Although science has revealed that carbonated water is more filling than regular, or still, water when consumed on an empty stomach, plain water is just as useful at promoting weight loss. A randomized controlled trial published in 2015 in the journal Obesity found that drinking water before eating – specifically, drinking 2 cups of water about 30 minutes before a meal – can reduce the number of calories you’ll consume in that meal, by an average of 40 calories per meal, or 200 calories a day. Drinking water after you eat may also benefit your weight loss efforts. A study published in the American Journal of Clinical Nutrition in 2015 found that opting for water over diet beverages after mealtime is more likely to lead to greater weight loss.

Gas Bubbles: Benefit or Bother?

All things being equal, carbonated water is arguably most helpful for those who are trying to lose weight, in part, by giving up soft drinks. Such high-calorie, sugary beverages appeal to consumers for a variety of reasons, including their satisfying fizz. Drinking carbonated water lets reformed soda drinkers experience the same refreshing bubbles, without the calories or added sugars, which may ultimately make it easier to defeat soda cravings. For those who were never in the habit of drinking soda or any other carbonated beverage, however, plain water is probably a better dietary choice. Drinking carbonated water – particularly when you’re not used to the effects of carbonation – can leave you feeling bloated and gassy, rather than satisfied or full.

Long-Term Sustainability for Weight Loss

The Harvard T.H. Chan School of Public Health calls water the best beverage you can drink, coming in ahead of other healthy choices like unsweetened coffee and tea.

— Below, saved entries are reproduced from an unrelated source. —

-- ==== Sys2Proof/Tests/Slice0.lean ====
section
/-!
SUPPORT. Tests/Slice0.lean: a device of each role to try commands on; ill-formed commands; small tests on values that the spec works out; for each
statement of Certificates/Slice0/Obligations.lean, states and operands that meet the hypotheses of its clauses.
-/

set_option maxRecDepth 100000
set_option Elab.async false
set_option linter.unusedVariables false

open Sys2Proof Sys2Proof.Machine

namespace Sys2Proof.Tests

/-- What is found and has the property. -/
theorem found {α : Type} {o : Option α} {P : α → Prop} [DecidablePred P] (h : (o.any fun x => decide (P x)) = true) : ∃ x, o = some x ∧ P x := by
  cases o with
  | none => simp at h
  | some x => exact ⟨x, rfl, by simpa using h⟩

/-- Fields set one after another. -/
def put (s : State) (l : List (Fld × Nat)) : State := l.foldl (fun s p => s.set p.1 p.2) s

/-- A device with role `r` in Run: every block instantiated, gated on and out of reset, a canvas active, time aligned, every lane UP at the full
rate; the cell at position 5 of ring 0 of segment 0, or member A of that segment's hub, or central A. -/
def device (r : Nat) : State :=
  (List.range 16).foldl (fun s n => put s [(LNK.CTRL.MODE n, 1), (LNK.STAT.UP n, 1), (LNK.STAT.LOCK n, 1), (LNK.STAT.RATE n, 0)])
    (put { State.reset with rst := { State.reset.rst with overlap := none } }
      [(CNV.STAT.LOADING, 0), (CNV.STAT.ACTIVE, 1), (PWR.STAT.STATE, 0), (CNV.ROLE.ROLE, r), (CNV.INST.INST, 0x7FFFFF), (CLK.GATE.RUN, 0x7FFFFF),
        (TB.STAT.ALIGNED, 1), (SYS.DEVADDR.ADDR, if r = 0 then 5 else if r = 1 then 0x7C00 else 0x7E00), (SYS.DEVADDR.POS, 5)])

/-- The vendor image of core 0. -/
def vendor : Origin := ⟨1, 0xFF, 0xFF, 0xFF⟩

/-- The payload of a transaction without a session (R470). -/
def txn (op flags : Nat) (body : List Byte) : List Byte :=
  toLE 1 op ++ toLE 1 flags ++ [0xFF, 0] ++ toLE 4 1 ++ toLE 2 body.length ++ zeroB 22 ++ body

/-- A sealed Mgmt frame (R101). -/
def mgmt (dst src : Nat) (pay : List Byte) : Frame :=
  sealFrame ⟨6, 0, false, 0, 0, dst, toLE 2 src ++ toLE 2 7 ++ [0xFF, 0] ++ toLE 2 pay.length ++ pay ++ zeroB ((8 - pay.length % 8) % 8), false, 0, .eof, 0⟩

/-- Session 0 open with every permission. -/
def withSession (s : State) : State :=
  put { s with sec := { s.sec with sess := [(0, some ⟨zeroB 32, 0⟩)] } } [(SEC.SESS_STAT.OPEN 0, 1), (SEC.SESS_STAT.PERM 0, 0xFF)]

/-- A request of operation `op` in session 0, from the host (R454). -/
def inSession (dst op : Nat) (body : List Byte) : Frame :=
  let head := toLE 1 op ++ toLE 1 2 ++ [0, 0] ++ toLE 4 1 ++ toLE 2 body.length ++ [0, 0]
  let tag := sessTag (zeroB 32) 0 0 1 dst addrHost (head ++ zeroB 4 ++ body)
  mgmt dst addrHost (head ++ tag ++ zeroB 4 ++ body)

/-- The same with the tag given. -/
def tagged (dst op tag : Nat) (body : List Byte) : Frame :=
  mgmt dst addrHost (toLE 1 op ++ toLE 1 2 ++ [0, 0] ++ toLE 4 1 ++ toLE 2 body.length ++ [0, 0] ++ toLE 16 tag ++ zeroB 4 ++ body)

/-- The device at `n` counts of 5 ns of local time. -/
def atNow (s : State) (n : Nat) : State := { s with time := { s.time with scale := n * 5 * nsUnit } }

/-- Eight registers that show a SHA-256. -/
def withHash (s : State) (r : Nat → Fld) (bs : List Byte) : State :=
  (List.range 8).foldl (fun s i => s.set (r i) (leAt (sha256 bs) (4 * i) 4)) s


/-! ## Ill-formed commands and small tests -/

/-- A lane that no device has. -/
theorem test_illformed_lane : WellFormed (.laneUp 16) = false := by decide

/-- An agent that R433 does not list. -/
theorem test_illformed_origin : WellFormed (.armctlBlockWrite ⟨10, 0, 0, 0⟩ 0) = false := by decide

/-- A value wider than its register. -/
theorem test_illformed_value : WellFormed (.armctlBlockWrite vendor (2 ^ 32)) = false := by decide

/-- A frame whose body is no whole number of blocks. -/
theorem test_illformed_frame : WellFormed (.forwardFrame 0 ⟨6, 0, false, 0, 0, 0, [1], false, 0, .eof, 0⟩) = false := by decide

/-- A width that the bus lacks, and a value wider than the access. -/
theorem test_illformed_access : WellFormed (.registerWrite vendor 0x40000000 24 0) = false ∧ WellFormed (.registerWrite vendor 0x40000000 8 256) = false := by
  decide

/-- A strap of three levels. -/
theorem test_illformed_straps : WellFormed (.resetStartUp ⟨4, 0, 0, false, false, true, true⟩) = false := by decide

/-- A core, a context, an engine and a block that the part does not have. -/
theorem test_illformed_index : WellFormed (.debugHalt 10) = false ∧ WellFormed (.contextStart 128) = false ∧ WellFormed (.contextRun 4) = false ∧
    WellFormed (.cntclr vendor 23 0) = false := by decide

/-- R524: the address of cell 37 of ring 9 in segment 13, worked out in System Architecture: 0x3665. -/
theorem test_cell_address : cellSegment 0x3665 = 13 ∧ cellRing 0x3665 = 9 ∧ cellPos 0x3665 = 37 ∧ isCellAddr 0x3665 = true := by decide

/-- R24: 0x0300 has ring field 12 and is reserved; 0x7C2F is a hub, 0x7C30 reserved. -/
theorem test_reserved_address : isReservedAddr 0x0300 = true ∧ isHubAddr 0x7C2F = true ∧ isReservedAddr 0x7C30 = true := by decide

/-- R154: X = −3.25 reverses 3 cells and trims a fourth with FRAC = 0x4000. -/
theorem test_form_x : (put (device 1) [(SCR.CFG.CELLTYPE, 1), (SCR.XIN.X, 0xFFFCC000)]).formX = (-0x34000, false) := by decide +kernel

/-- R154: a half-bridge uses X = 0 for a negative sum. -/
theorem test_form_x_half_bridge : (put (device 1) [(SCR.XIN.X, 0xFFFCC000)]).formX = (0, true) := by decide +kernel

/-- R157: with h = 2 and CHG = 1 the first slot is (I, 0) at effective bin −2, and (I, 2) stands before (O, 0). -/
theorem test_slot_order : (slotOrder true 2).take 4 = [(true, 0), (true, 1), (true, 2), (false, 0)] := by decide

/-- R82: the check value of the IEEE 802.3 CRC for "123456789". -/
theorem test_crc : crc32 [0x31, 0x32, 0x33, 0x34, 0x35, 0x36, 0x37, 0x38, 0x39] = 0xCBF43926 := by decide +kernel

/-- FIPS 180-4: SHA-256 of "abc" begins 0xBA7816BF. -/
theorem test_sha256 : (sha256 [0x61, 0x62, 0x63]).take 4 = [0xBA, 0x78, 0x16, 0xBF] := by decide +kernel

/-- R186: binary32 0.1 + 0.2 rounds to 0x3E99999A. -/
theorem test_f32_add : f32add 0x3DCCCCCD 0x3E4CCCCD = 0x3E99999A := by decide +kernel

/-- R6: BINEDGE gives Ei = 0x0400 · i after reset. -/
theorem test_binedge_reset : State.reset.reg (0x40000000 + 0x10000 * bSCR + 0x40 + 4 * 5) = 0x2C002800 := by decide +kernel

/-- R174: ARMCTL.BLOCK is 1 after reset. -/
theorem test_block_reset : State.reset.flag SCR.ARMCTL.BLOCK = true := by decide +kernel

/-- R3: a write of 1 clears a W1C bit and no other. -/
theorem test_w1c : (storeWord [⟨0, 8, .w1c, 0, .warm⟩] false 0 0x01 0xFFFFFFFF 0x07).toNat = 0x06 := by decide

/-- R163 and R168: with no Order in flight a cell counts the tick as missed once. -/
theorem test_missed_once : (match exec .orderMissed (device 0) with
    | .next t => (match exec .orderMissed t with | .next u => u.get SCR.MISSED.COUNT | _ => 9)
    | _ => 9) = 1 := by decide +kernel


/-! ## States and operands that meet the hypotheses of the statements -/

theorem witness_EmptyQueueIsACycle : ∃ s : State, s.pending = [] := ⟨State.reset, rfl⟩

theorem witness_SettleOnlyTriggers_step : ∃ s t : State, s.geo.events ≠ [] ∧ step s = .next t :=
  ⟨{ State.reset with geo := { State.reset.geo with events := [⟨4, 0, 0, 0⟩] } }, _, by decide +kernel, rfl⟩

theorem witness_SplitIsExact_unit : ∃ (us : List UnitSt) (order : List Slot) (i : Nat) (u : UnitSt), order.Nodup ∧ order ≠ [] ∧
    3 + 1 ≤ sumL (order.map (slotTotal us)) ∧ us[i]? = some u :=
  ⟨[⟨0, false, ⟨0, [3, 0, 2], [1, 1], 0, 0, 0, 0⟩⟩, ⟨1, true, ⟨0, [0, 4], [], 0, 0, 0, 0⟩⟩], slotOrder true 1, 1, _, by decide +kernel, by decide +kernel,
   by decide +kernel, rfl⟩

theorem witness_StepKeepsCanonical : ∃ s t : State, s.canonical = true ∧ step s = .next t := ⟨State.reset, _, by decide +kernel, rfl⟩

/-- One sample stands at its own level: a threshold of 0 is met at once, any other is not met. -/
theorem crossing_first (c step : Int) : crossing [c] step 0 = some 0 := by simp [crossing]

theorem crossing_of_one (c step : Int) (th : Nat) (h : 0 < th * step.natAbs) : crossing [c] step th = none := by
  have moved : (if 0 ≤ step then c - c else c - c) = 0 := by split <;> omega
  have never : decide (((th * step.natAbs : Nat) : Int) ≤ 256 * 0) = false := decide_eq_false (by omega)
  simp only [crossing, List.headD_cons, List.findIdx?_cons, moved, never]
  rfl

/-- A cell whose edge 7 was turned on at 800, with the thresholds of its swing check. -/
def swinging (start finish : Nat) : State :=
  let d := put (device 0) [(PWM.CFG.DTADAPT, 1), (ADC.CTRL.VSWEN, 1), (PWM.DT.DT 7, 500), (PWM.VSWTH.SWINGMAX, 1000), (PWM.VSWTH.START, start),
    (PWM.VSWTH.DONE, finish), (PWM.DTCEIL.CEIL, 2000)]
  atNow { d with pwm := { d.pwm with edges := [⟨7, 500, 1, 40, 100, some 800⟩] } } 100

theorem swinging_first : (swinging 64 0).get PWM.VSWTH.DONE = 0 := by decide +kernel

theorem swinging_start : (swinging 0 255).get PWM.VSWTH.START = 0 := by decide +kernel

theorem swinging_done : (swinging 0 255).get PWM.VSWTH.DONE = 255 := by decide +kernel

theorem swinging_last : (swinging 255 255).get PWM.VSWTH.START = 255 ∧ (swinging 255 255).get PWM.VSWTH.DONE = 255 := by decide +kernel

/-- Meets the hypotheses of the three crossings of Obligations.WithinTheTick. -/
theorem witness_WithinTheTick_crossings :
    (∃ (s : State) (idx on : Nat) (v0 : Int) (vsw : List Int) (e : EdgeSt) (d : Nat), idx < 8 ∧
      s.pwm.edges.find? (fun x => x.idx == idx) = some e ∧ e.on = some on ∧ s.runs bPWM = true ∧ s.vswConverts = true ∧
      on + s.get PWM.VSWTH.SWINGMAX ≤ s.time64 ∧ s.flag PWM.CFG.DTADAPT = true ∧ s.noReset srcPWM ∧
      crossing ((v0 :: vsw).map vswCode) e.step (s.get PWM.VSWTH.DONE) = some d ∧ d < on - e.off) ∧
    (∃ (s : State) (idx on : Nat) (v0 : Int) (vsw : List Int) (e : EdgeSt) (d : Nat), idx < 8 ∧
      s.pwm.edges.find? (fun x => x.idx == idx) = some e ∧ e.on = some on ∧ s.runs bPWM = true ∧ s.vswConverts = true ∧
      on + s.get PWM.VSWTH.SWINGMAX ≤ s.time64 ∧ s.flag PWM.CFG.DTADAPT = true ∧ s.noReset srcPWM ∧
      crossing ((v0 :: vsw).map vswCode) e.step (s.get PWM.VSWTH.START) = some d ∧ d < on - e.off ∧
      ∀ x, crossing ((v0 :: vsw).map vswCode) e.step (s.get PWM.VSWTH.DONE) = some x → on - e.off ≤ x) ∧
    (∃ (s : State) (idx on : Nat) (v0 : Int) (vsw : List Int) (e : EdgeSt), idx < 8 ∧
      s.pwm.edges.find? (fun x => x.idx == idx) = some e ∧ e.on = some on ∧ s.runs bPWM = true ∧ s.vswConverts = true ∧
      on + s.get PWM.VSWTH.SWINGMAX ≤ s.time64 ∧ s.flag PWM.CFG.DTADAPT = true ∧ s.noReset srcPWM ∧
      (∀ x, crossing ((v0 :: vsw).map vswCode) e.step (s.get PWM.VSWTH.DONE) = some x → on - e.off + s.get PWM.VSWTH.SWINGMAX < x) ∧
      (∀ x, crossing ((v0 :: vsw).map vswCode) e.step (s.get PWM.VSWTH.START) = some x → on - e.off ≤ x) ∧ s.recordsOnly (srcPWM 3) = true) :=
  ⟨⟨swinging 64 0, 7, 800, 0, [], ⟨7, 500, 1, 40, 100, some 800⟩, 0, by decide, by decide +kernel, rfl, by decide +kernel, by decide +kernel,
    by decide +kernel, by decide +kernel, by decide +kernel, by rw [swinging_first]; exact crossing_first _ _, by decide⟩,
   ⟨swinging 0 255, 7, 800, 0, [], ⟨7, 500, 1, 40, 100, some 800⟩, 0, by decide, by decide +kernel, rfl, by decide +kernel, by decide +kernel,
    by decide +kernel, by decide +kernel, by decide +kernel, by rw [swinging_start]; exact crossing_first _ _, by decide,
    (fun x h => by rw [swinging_done, List.map_singleton, crossing_of_one _ _ _ (by decide)] at h; cases h)⟩,
   ⟨swinging 255 255, 7, 800, 0, [], ⟨7, 500, 1, 40, 100, some 800⟩, by decide, by decide +kernel, rfl, by decide +kernel, by decide +kernel,
    by decide +kernel, by decide +kernel, by decide +kernel, 
    (fun x h => by rw [swinging_last.2, List.map_singleton, crossing_of_one _ _ _ (by decide)] at h; cases h),
    (fun x h => by rw [swinging_last.1, List.map_singleton, crossing_of_one _ _ _ (by decide)] at h; cases h), by decide +kernel⟩⟩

There’s no doubt that drinking water – whether carbonated or plain – promotes weight loss, but making the most of this healthy habit means it has to be sustainable for you. If you don’t like plain water, use carbonated water to establish your new dietary routine. You can add citrus slices, mint sprigs or a splash of fruit juice to help you transition from other beverages. Once water becomes your beverage of choice, try switching out the carbonated variety for filtered tap water. Knowing that plain water is inexpensive and convenient can help you make drinking it into a lifelong habit for good health.